Best feeling in the world? holding your pee all day for a negative preggo test
I didn't cheat on him. Cheating means finding out. I made sure he was at work first. After the guy left I got shitfaced just so nothing seemed out of the ordinary when he came home.
Jager Bombs are cool, but hydrogen bombs are where it's at. Sparks and jager equals instant black out, I mistakenly tried eating a cigarette thinking it was a nacho.
i am already firmly committed to doing irish carbombs w/ 12 different people, and the st pattys day party doesnt start for another 24 hours. i may die
Just passed a Taco Bell Taco Supreme, still in its wrapper, laying in the grass. I'd like a moment of silence.
May it rest in peace.
someone wrote "the short drunk lives here" on our door. i already have a reputation
She kept telling me to calm down. I was on the floor with my eyes shut, not moving. In levels of calm I was one step above coma patient
Your girlfriend is in jail- I've just never been able to use that in a sentence before. Thank you both!

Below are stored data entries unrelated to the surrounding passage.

/-- The partition that a row of the partition commands names. -/
def Instr.part : Instr → Option (Fin 64)
  | .add _ _ _ _ => none
  | .sub _ _ _ _ => none
  | .addu _ _ _ _ => none
  | .subu _ _ _ _ => none
  | .addc _ _ _ _ => none
  | .subb _ _ _ _ => none
  | .mul _ _ _ _ => none
  | .mulh _ _ _ _ => none
  | .mulhu _ _ _ _ => none
  | .mulw _ _ _ _ => none
  | .mulwu _ _ _ _ => none
  | .div _ _ _ _ => none
  | .divu _ _ _ _ => none
  | .rem _ _ _ _ => none
  | .remu _ _ _ _ => none
  | .andd _ _ _ _ => none
  | .orr _ _ _ _ => none
  | .xorr _ _ _ _ => none
  | .andn _ _ _ _ => none
  | .nott _ _ _ _ => none
  | .shl _ _ _ _ => none
  | .shr _ _ _ _ => none
  | .sra _ _ _ _ => none
  | .rotl _ _ _ _ => none
  | .cmp _ _ _ _ => none
  | .cmpu _ _ _ _ => none
  | .mov _ _ _ _ => none
  | .clz _ _ _ _ => none
  | .ctz _ _ _ _ => none
  | .popc _ _ _ _ => none
  | .sextb _ _ _ _ => none
  | .sexth _ _ _ _ => none
  | .sextw _ _ _ _ => none
  | .min _ _ _ _ => none
  | .max _ _ _ _ => none
  | .minu _ _ _ _ => none
  | .maxu _ _ _ _ => none
  | .txup _ _ _ _ => none
  | .txlow _ _ _ _ => none
  | .movs _ _ _ _ => none
  | .gettag _ _ _ _ => none
  | .settag _ _ _ _ => none
  | .rcpt _ _ _ _ => none
  | .addi _ _ _ _ => none
  | .andi _ _ _ _ => none
  | .ori _ _ _ _ => none
  | .xori _ _ _ _ => none
  | .cmpi _ _ _ _ => none
  | .cmpui _ _ _ _ => none
  | .shi _ _ _ _ => none
  | .ins16 _ _ _ _ _ => none
  | .movi _ _ _ => none
  | .la _ _ _ _ => none
  | .ld _ _ _ _ => none
  | .st _ _ _ _ => none
  | .lb _ _ _ _ => none
  | .lbu _ _ _ _ => none
  | .lh _ _ _ _ => none
  | .lhu _ _ _ _ => none
  | .lw _ _ _ _ => none
  | .lwu _ _ _ _ => none
  | .sb _ _ _ _ => none
  | .sh _ _ _ _ => none
  | .sw _ _ _ _ => none
  | .ldf _ _ _ _ => none
  | .stf _ _ _ _ => none
  | .indexedAccess _ _ _ _ _ => none
  | .movsL _ _ _ _ => none
  | .movsS _ _ _ _ => none
  | .tagm _ _ _ _ => none
  | .b _ _ => none
  | .call _ _ _ => none
  | .bc _ _ _ => none
  | .cb _ _ _ _ _ => none
  | .loop _ _ _ => none
  | .br _ _ _ _ => none
  | .callr _ _ _ _ => none
  | .lexit _ _ _ _ => none
  | .shortNop _ _ _ => none
  | .pairedWord _ _ _ => none
  | .rdtime _ _ _ _ => none
  | .mfc _ _ _ _ => none
  | .mtc _ _ _ _ => none
  | .mfpsw _ _ _ _ => none
  | .mtpsw _ _ _ _ => none
  | .rfe _ _ _ _ => none
  | .rfn _ _ _ _ => none
  | .svc _ _ _ => none
  | .brk _ _ _ _ => none
  | .wait _ _ _ _ => none
  | .rdev _ _ _ _ => none
  | .clrev _ _ _ _ => none
  | .setev _ _ _ _ => none
  | .fenceM _ _ _ _ => none
  | .fenceIo _ _ _ _ => none
  | .tlbi _ _ _ _ => none
  | .tlbia _ _ _ _ => none
  | .cleanL _ _ _ _ => none
  | .flushL _ _ _ _ => none
  | .pref _ _ _ _ => none
  | .fadd _ _ _ _ _ => none
  | .fsub _ _ _ _ _ => none
  | .fmul _ _ _ _ _ => none
  | .fdiv _ _ _ _ _ => none
  | .fsqrt _ _ _ _ _ => none
  | .fmin _ _ _ _ _ => none
  | .fmax _ _ _ _ _ => none
  | .fabs _ _ _ _ _ => none
  | .fneg _ _ _ _ _ => none
  | .fcpys _ _ _ _ _ => none
  | .fcmp _ _ _ _ _ => none
  | .fcmps _ _ _ _ _ => none
  | .fcvtDS _ _ _ _ _ => none
  | .fcvtSD _ _ _ _ _ => none
  | .fcvtL _ _ _ _ _ => none
  | .fcvtLu _ _ _ _ _ => none
  | .fcvtFl _ _ _ _ _ => none
  | .fcvtFlu _ _ _ _ _ => none
  | .fmvFg _ _ _ _ _ => none
  | .fmvGf _ _ _ _ _ => none
  | .fmv _ _ _ _ _ => none
  | .fmadd _ _ _ _ _ _ => none
  | .fmsub _ _ _ _ _ _ => none
  | .fnmadd _ _ _ _ _ _ => none
  | .fnmsub _ _ _ _ _ _ => none
  | .aadd _ _ _ _ => none
  | .aand _ _ _ _ => none
  | .aor _ _ _ _ => none
  | .axor _ _ _ _ => none
  | .aswap _ _ _ _ => none
  | .acas _ _ _ _ => none
  | .amin _ _ _ _ => none
  | .amax _ _ _ _ => none
  | .aminu _ _ _ _ => none
  | .amaxu _ _ _ _ => none
  | .iold _ _ _ _ => none
  | .iost _ _ _ _ => none
  | .cqpost _ _ _ _ => none
  | .zqpost _ _ _ _ => none
  | .mvgo _ _ _ _ => none
  | .mvsync _ _ _ _ => none
  | .jcommit _ _ _ _ => none
  | .movb _ _ _ _ => none
  | .fillb _ _ _ _ => none
  | .cmpb _ _ _ _ => none
  | .scanb _ _ _ _ => none
  | .mapb _ _ _ _ => none
  | .crcb _ _ _ _ => none
  | .dadd _ _ _ _ _ => none
  | .dsub _ _ _ _ _ => none
  | .dmul _ _ _ _ _ => none
  | .ddiv _ _ _ _ _ => none
  | .drem _ _ _ _ _ => none
  | .dsrr _ _ _ _ _ => none
  | .dcmp _ _ _ _ _ => none
  | .dzadd _ _ _ _ _ => none
  | .dtest _ _ _ _ _ => none
  | .cvdb _ _ _ _ _ => none
  | .cvbd _ _ _ _ _ => none
  | .packa _ _ _ _ _ => none
  | .unpka _ _ _ _ _ => none
  | .eventInterrupt _ => none
  | .nmiEntry _ => none
  | .timerCompare _ => none
  | .windowComparison _ _ => none
  | .detectedError _ _ _ _ => none
  | .gateStoreRelease _ => none
  | .externalOpIssue _ _ => none
  | .externalOpResult _ => none
  | .spareSelfTest _ _ => none
  | .stewardSparing _ _ => none
  | .fencedL2Empty _ => none
  | .pairRoleWrite _ _ _ _ => none
  | .pairTestWrite _ _ _ _ => none
  | .pairCkptWrite _ _ _ _ _ => none
  | .patchLoadGo _ _ _ => none
  | .patchLoadDone _ => none
  | .ucsLock _ _ _ => none
  | .ucsDisable _ _ _ => none
  | .ucsPeek _ _ _ => none
  | .patchRamScrub _ _ _ _ => none
  | .homeReadshared _ _ => none
  | .homeReadown _ _ => none
  | .homeUpgrade _ _ => none
  | .homeWriteback _ _ => none
  | .homeEvictclean _ _ => none
  | .homeWritefull _ _ => none
  | .homeRelease _ _ => none
  | .homeClean _ _ => none
  | .homeFlush _ _ => none
  | .homeFarAtomic _ _ => none
  | .homeSnoopAnswer _ _ => none
  | .l2Snpshared _ _ => none
  | .l2Snpclean _ _ => none
  | .l2Snpinv _ _ => none
  | .l2Grant _ _ _ => none
  | .l2Ready _ _ => none
  | .l2Wback _ _ => none
  | .l2Nack _ _ => none
  | .l2NackRetry _ _ => none
  | .evictionWriteAccepted _ _ => none
  | .coherenceTimeout _ _ => none
  | .coherenceLoss _ _ _ _ => none
  | .casWaysWrite _ _ _ _ => none
  | .casConvertDone _ => none
  | .casReleaseDone _ => none
  | .predClear _ _ _ _ => none
  | .mcRead _ _ _ => none
  | .mcWrite _ _ _ => none
  | .tagBufferFill _ _ _ => none
  | .patrolScrub _ _ _ => none
  | .hcsScrub _ _ _ => none
  | .extentMapWrite _ q _ _ _ _ => some q
  | .unmapDone q _ _ => some q
  | .sqDoorbell _ _ _ _ => none
  | .cqDoorbell _ _ _ _ => none
  | .descriptorFetch _ _ _ _ => none
  | .work _ _ => none
  | .nopDescriptor _ _ => none
  | .chainReadDone _ _ => none
  | .seginReadDone _ _ _ => none
  | .completionTimeout _ => none
  | .responseSend _ => none
  | .chainRereadDone _ _ => none
  | .coalesceTimer _ _ _ => none
  | .qctlEnable _ _ _ => none
  | .qctlReset _ _ _ => none
  | .queueResetDone _ _ _ => none
  | .pcieLinkDown _ => none
  | .pcieLinkUp _ _ _ => none
  | .perst _ => none
  | .hotReset _ => none
  | .functionLevelReset _ _ => none
  | .vfEnableClear _ => none
  | .numvfsWrite _ _ => none
  | .pcieErrorDetected _ _ _ => none
  | .hifVfbindWrite _ _ _ _ _ => none
  | .hifCfgLock _ _ _ _ => none
  | .partCreate _ q => some q
  | .partStart _ q => some q
  | .partFreeze _ q => some q
  | .partFreezeDone q => some q
  | .partThaw _ q => some q
  | .partExport _ q => some q
  | .partExportConfirmed q _ => some q
  | .partImport _ q => some q
  | .partImportInstalled q _ => some q
  | .partDestroy _ q => some q
  | .partAbort _ q => some q
  | .partDestroyDone q => some q
  | .serviceEntryDeliver q _ => some q
  | .park _ => none
  | .unpark _ => none
  | .sharePeriod => none
  | .mboxDbWrite _ _ _ _ => none
  | .mboxAckWrite _ _ _ _ => none
  | .dirtyTrackStart _ q _ _ => some q
  | .partSnap _ q _ _ => some q
  | .dirtyScanDone q => some q
  | .cqResetDone _ _ => none
  | .ecSign _ _ _ => none
  | .ecVerify _ _ _ => none
  | .ecDh _ _ _ => none
  | .ecKeygen _ _ _ => none
  | .edSign _ _ _ => none
  | .edVerify _ _ _ => none
  | .edKeygen _ _ _ => none
  | .rsaSign _ _ _ => none
  | .rsaVerify _ _ _ => none
  | .rsaEncrypt _ _ _ => none
  | .rsaDecrypt _ _ _ => none
  | .mldsaKeygen _ _ _ => none
  | .mldsaSign _ _ _ => none
  | .mldsaVerify _ _ _ => none
  | .mlkemKeygen _ _ _ => none
  | .mlkemEncaps _ _ _ => none
  | .mlkemDecaps _ _ _ => none
  | .hybridSign _ _ _ _ => none
  | .hybridVerify _ _ _ _ => none
  | .aesEnc _ _ _ => none
  | .aesDec _ _ _ => none
  | .gcmSeal _ _ _ => none
  | .gcmOpen _ _ _ => none
  | .tdeaEnc _ _ _ => none
  | .tdeaDec _ _ _ => none
  | .hash _ _ _ => none
  | .hmacGen _ _ _ => none
  | .hmacVer _ _ _ => none
  | .cmacGen _ _ _ => none
  | .cmacVer _ _ _ => none
  | .mac3Gen _ _ _ => none
  | .mac3Ver _ _ _ => none
  | .pinXlate _ _ _ => none
  | .keyGen _ _ _ => none
  | .keyDerive _ _ _ => none
  | .keyImport _ _ _ => none
  | .keyExport _ _ _ => none
  | .keyDestroy _ _ => none
  | .keyInfo _ _ => none
  | .keyLookup _ _ => none
  | .keyPublic _ _ => none
  | .random _ _ _ => none
  | .cryptoEngineDone _ => none
  | .cryptoEngineError _ => none
  | .drbgReseed _ => none
  | .entropyFail => none
  | .entropyRestart => none
  | .keyErase _ _ => none
  | .vaultChangeDurable _ _ _ => none
  | .kvUncorrected _ _ => none
  | .keyComponent _ _ _ => none
  | .keyCombine _ _ _ => none
  | .keyComponentClear _ _ _ => none
  | .keyLoadBlock _ _ _ => none
  | .keyUnloadBlock _ _ _ => none
  | .keyDelete _ _ _ => none
  | .keyQuery _ _ _ => none
  | .componentExpiry _ => none
  | .compress _ _ _ => none
  | .decompress _ _ _ => none
  | .compressEngineDone _ => none
  | .compressEngineError _ => none
  | .moverChunk _ => none
  | .moverAbort _ => none
  | .moverSyncReturn _ _ => none
  | .portEnable _ _ _ _ => none
  | .portDisable _ _ _ _ => none
  | .retrain _ _ _ _ => none
  | .trainingDone _ => none
  | .trainingTimeout _ => none
  | .linitTimer _ => none
  | .initTimeout _ => none
  | .holdoffExpiry _ => none
  | .linit _ _ => none
  | .lack _ _ => none
  | .ldown _ _ => none
  | .ack _ _ => none
  | .nak _ _ => none
  | .frameCheckFail _ => none
  | .frameTransmit _ => none
  | .replayTimer _ => none
  | .ackDue _ => none
  | .keepalive _ => none
  | .ackTimeout _ => none
  | .pcsLockLoss _ => none
  | .octetPllUnlock _ => none
  | .xstartRead _ _ _ => none
  | .xstartWrite _ _ _ => none
  | .xstartCommit _ _ _ => none
  | .xstartMessage _ _ _ => none
  | .xstartCancel _ _ _ => none
  | .xstartProbe _ _ _ => none
  | .inboundRead _ _ => none
  | .inboundWrite _ _ _ => none
  | .inboundCommit _ _ _ => none
  | .inboundMessage _ _ _ _ => none
  | .inboundAttention _ _ _ _ => none
  | .inboundCancel _ _ => none
  | .inboundProbe _ _ => none
  | .reqDataFrame _ _ => none
  | .rspFrame _ _ => none
  | .rspDataFrame _ _ => none
  | .exchangeTimeout _ => none
  | .waitRetry _ => none
  | .exchangeOutcomeDurable _ => none
  | .commitStage => none
  | .strongroomWriteDone _ _ _ => none
  | .batchTimer _ _ => none
  | .epochSyncEdge => none
  | .epochDecision => none
  | .receiptWindowRebuild q _ _ => some q
  | .ldgRead _ _ _ => none
  | .duplexForming => none
  | .helloTimer => none
  | .hello _ _ => none
  | .heartbeatTimer => none
  | .sidebandTimer => none
  | .heartbeat _ _ => none
  | .timeSlew => none
  | .sidebandWord _ => none
  | .goodbye _ _ => none
  | .mirrorAck _ _ => none
  | .journalItem _ _ => none
  | .workOrderItem _ _ => none
  | .exchangeItem _ _ => none
  | .partWriteItem _ _ => none
  | .vaultItem _ _ => none
  | .snapshot _ _ => none
  | .snapshotEnd _ _ => none
  | .migrate _ _ => none
  | .migrateRsp _ _ => none
  | .mailbox _ _ => none
  | .mailboxAck _ _ => none
  | .pathSilent _ => none
  | .pathsHeard => none
  | .selfFence => none
  | .partnerLoss => none
  | .promotionComplete => none
  | .confirmAlone _ _ _ => none
  | .handover _ _ _ => none
  | .faultEvent _ _ => none
  | .moduleResetBegin _ => none
  | .lanternToggle => none
  | .fltWindowWrite _ _ _ _ => none
  | .fltForce _ _ _ _ => none
  | .fltStatusClear _ _ _ _ => none
  | .kick _ _ _ => none
  | .wdtExpired => none
  | .capLockFlt _ _ _ => none
  | .vauxGood => none
  | .vinGood => none
  | .softstartDone _ => none
  | .holdupMeasured _ => none
  | .hibReady => none
  | .holdupTarget => none
  | .holdupLow _ => none
  | .holdupShort => none
  | .holdupBleedDone => none
  | .attn => none
  | .removeReq _ _ _ => none
  | .removeDrainEnd _ => none
  | .sag _ _ => none
  | .hibernateRecordsWritten => none
  | .hibernateSealWritten => none
  | .hibernateImageWritten _ _ => none
  | .vinReturnResume _ => none
  | .powerPeriod _ _ _ => none
  | .thermalSample _ => none
  | .overtempResume _ _ => none
  | .vinLow => none
  | .vinHigh => none
  | .railFault _ => none
  | .powerGood _ => none
  | .bootStageDone _ _ => none
  | .recoveryMessage _ => none
  | .moduleReset _ _ _ => none
  | .pairGo _ _ _ => none
  | .mgmtWrite _ _ _ _ => none
  | .partBpRead q _ => some q
  | .pwrVinRead _ => none
  | .i3cPrivateWrite _ _ _ => none
  | .i3cPrivateRead _ _ => none
  | .entdaa _ _ => none
  | .setdasa _ _ => none
  | .setnewda _ _ => none
  | .rstdaa _ => none
  | .getpid _ => none
  | .getbcr _ => none
  | .getdcr _ => none
  | .getstatus _ => none
  | .getmwl _ => none
  | .getmrl _ => none
  | .enec _ _ => none
  | .disec _ _ => none
  | .tapActive => none
  | .bypass => none
  | .samplePreload _ => none
  | .idcode => none
  | .extest _ => none
  | .clamp => none
  | .highz => none
  | .undefinedOpcode _ _ => none
  | .hostInvalidOpcode _ _ => none
  | .cryptoInvalidOpcode _ _ => none
  | .compressInvalidOpcode _ _ => none
  | .xstartInvalidXtype _ _ _ => none
  | .inboundReservedXtype _ _ => none
  | .vfEnableSet _ => none
  | .pairResetDone _ => none
  | .lossyEnd => none
  | .vauxLow => none
  | .holdupCollapse => none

Tonight, I'll be cleaning. And by cleaning, I mean drinking booze and spraying everything with Febreze.
You know you're sufficiently drunk when the 411 dude just says, "Fuck it! I'll Google that shit for you, what movie do you want to see?" and proceeds to give you showtimes for 3 different theatres.
I will not be held responsible for my vagina's poor judgment.
this is the first time i'm angry at someone with so much boobs. she like managed to break my glass and my phone with one glorious swing
I dare you to find another dealer that delivers bud to your home along with deep fried vegan burritos
I just licked wine off my own thigh. I've hit a new low.